#### EXERCISE
Retype all of the data. Every line must match exactly.

#### MATERIAL FOR THIS EXERCISE
-- ==== Sys2Proof/Machine/Dispatch.lean ====
section
/-! DEFINITION. One arm for each constructor of Instr. -/

namespace Sys2Proof.Machine

def exec (i : Instr) (s : State) : Host.Outcome State Fault Refusal :=
  match i with
  | .insert key => Sys2Proof.Machine.execInsert key s
  | .lookup key => Sys2Proof.Machine.execLookup key s
  | .remove key => Sys2Proof.Machine.execRemove key s
  | .cmdReserved key => Sys2Proof.Machine.execCmdReserved key s
  | .rd addr wdata => Sys2Proof.Machine.execRd addr wdata s
  | .wrInitCapacity wdata => Sys2Proof.Machine.execWrInitCapacity wdata s
  | .wrGrowThr wdata => Sys2Proof.Machine.execWrGrowThr wdata s
  | .wrShrinkThr wdata => Sys2Proof.Machine.execWrShrinkThr wdata s
  | .wrHtIndex wdata => Sys2Proof.Machine.execWrHtIndex wdata s
  | .wrHtData wdata => Sys2Proof.Machine.execWrHtData wdata s
  | .wrCtrl wdata => Sys2Proof.Machine.execWrCtrl wdata s
  | .start => Sys2Proof.Machine.execStart s
  | .softReset => Sys2Proof.Machine.execSoftReset s
  | .compactNow => Sys2Proof.Machine.execCompactNow s
  | .wrSlotIndex wdata => Sys2Proof.Machine.execWrSlotIndex wdata s
  | .wrRefused01 wdata => Sys2Proof.Machine.execWrRefused01 wdata s
  | .wrRefused02 low wdata => Sys2Proof.Machine.execWrRefused02 low wdata s
  | .wrRefused07 wdata => Sys2Proof.Machine.execWrRefused07 wdata s
  | .wrRefused08 low wdata => Sys2Proof.Machine.execWrRefused08 low wdata s
  | .wrRefused0A wdata => Sys2Proof.Machine.execWrRefused0A wdata s
  | .wrRefused0E low wdata => Sys2Proof.Machine.execWrRefused0E low wdata s
  | .wrRefused10 low wdata => Sys2Proof.Machine.execWrRefused10 low wdata s
  | .wrRefused20 low wdata => Sys2Proof.Machine.execWrRefused20 low wdata s
  | .wrRefused40 low wdata => Sys2Proof.Machine.execWrRefused40 low wdata s
  | .wrRefused80 low wdata => Sys2Proof.Machine.execWrRefused80 low wdata s
  | .hash key => Sys2Proof.Machine.execHash key s
  | .probeFree bank home cap => Sys2Proof.Machine.execProbeFree bank home cap s
  | .probeKey home cap key => Sys2Proof.Machine.execProbeKey home cap key s
  | .grow => Sys2Proof.Machine.execGrow s
  | .shrink => Sys2Proof.Machine.execShrink s
  | .rebuild newCap => Sys2Proof.Machine.execRebuild newCap s
  | .compact => Sys2Proof.Machine.execCompact s

end Sys2Proof.Machine
end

#### SOLUTION TO THIS EXERCISE
-- ==== Sys2Proof/Machine/Dispatch.lean ====
section
/-! DEFINITION. One arm for each constructor of Instr. -/

namespace Sys2Proof.Machine

def exec (i : Instr) (s : State) : Host.Outcome State Fault Refusal :=
  match i with
  | .insert key => Sys2Proof.Machine.execInsert key s
  | .lookup key => Sys2Proof.Machine.execLookup key s
  | .remove key => Sys2Proof.Machine.execRemove key s
  | .cmdReserved key => Sys2Proof.Machine.execCmdReserved key s
  | .rd addr wdata => Sys2Proof.Machine.execRd addr wdata s
  | .wrInitCapacity wdata => Sys2Proof.Machine.execWrInitCapacity wdata s
  | .wrGrowThr wdata => Sys2Proof.Machine.execWrGrowThr wdata s
  | .wrShrinkThr wdata => Sys2Proof.Machine.execWrShrinkThr wdata s
  | .wrHtIndex wdata => Sys2Proof.Machine.execWrHtIndex wdata s
  | .wrHtData wdata => Sys2Proof.Machine.execWrHtData wdata s
  | .wrCtrl wdata => Sys2Proof.Machine.execWrCtrl wdata s
  | .start => Sys2Proof.Machine.execStart s
  | .softReset => Sys2Proof.Machine.execSoftReset s
  | .compactNow => Sys2Proof.Machine.execCompactNow s
  | .wrSlotIndex wdata => Sys2Proof.Machine.execWrSlotIndex wdata s
  | .wrRefused01 wdata => Sys2Proof.Machine.execWrRefused01 wdata s
  | .wrRefused02 low wdata => Sys2Proof.Machine.execWrRefused02 low wdata s
  | .wrRefused07 wdata => Sys2Proof.Machine.execWrRefused07 wdata s
  | .wrRefused08 low wdata => Sys2Proof.Machine.execWrRefused08 low wdata s
  | .wrRefused0A wdata => Sys2Proof.Machine.execWrRefused0A wdata s
  | .wrRefused0E low wdata => Sys2Proof.Machine.execWrRefused0E low wdata s
  | .wrRefused10 low wdata => Sys2Proof.Machine.execWrRefused10 low wdata s
  | .wrRefused20 low wdata => Sys2Proof.Machine.execWrRefused20 low wdata s
  | .wrRefused40 low wdata => Sys2Proof.Machine.execWrRefused40 low wdata s
  | .wrRefused80 low wdata => Sys2Proof.Machine.execWrRefused80 low wdata s
  | .hash key => Sys2Proof.Machine.execHash key s
  | .probeFree bank home cap => Sys2Proof.Machine.execProbeFree bank home cap s
  | .probeKey home cap key => Sys2Proof.Machine.execProbeKey home cap key s
  | .grow => Sys2Proof.Machine.execGrow s
  | .shrink => Sys2Proof.Machine.execShrink s
  | .rebuild newCap => Sys2Proof.Machine.execRebuild newCap s
  | .compact => Sys2Proof.Machine.execCompact s

end Sys2Proof.Machine
end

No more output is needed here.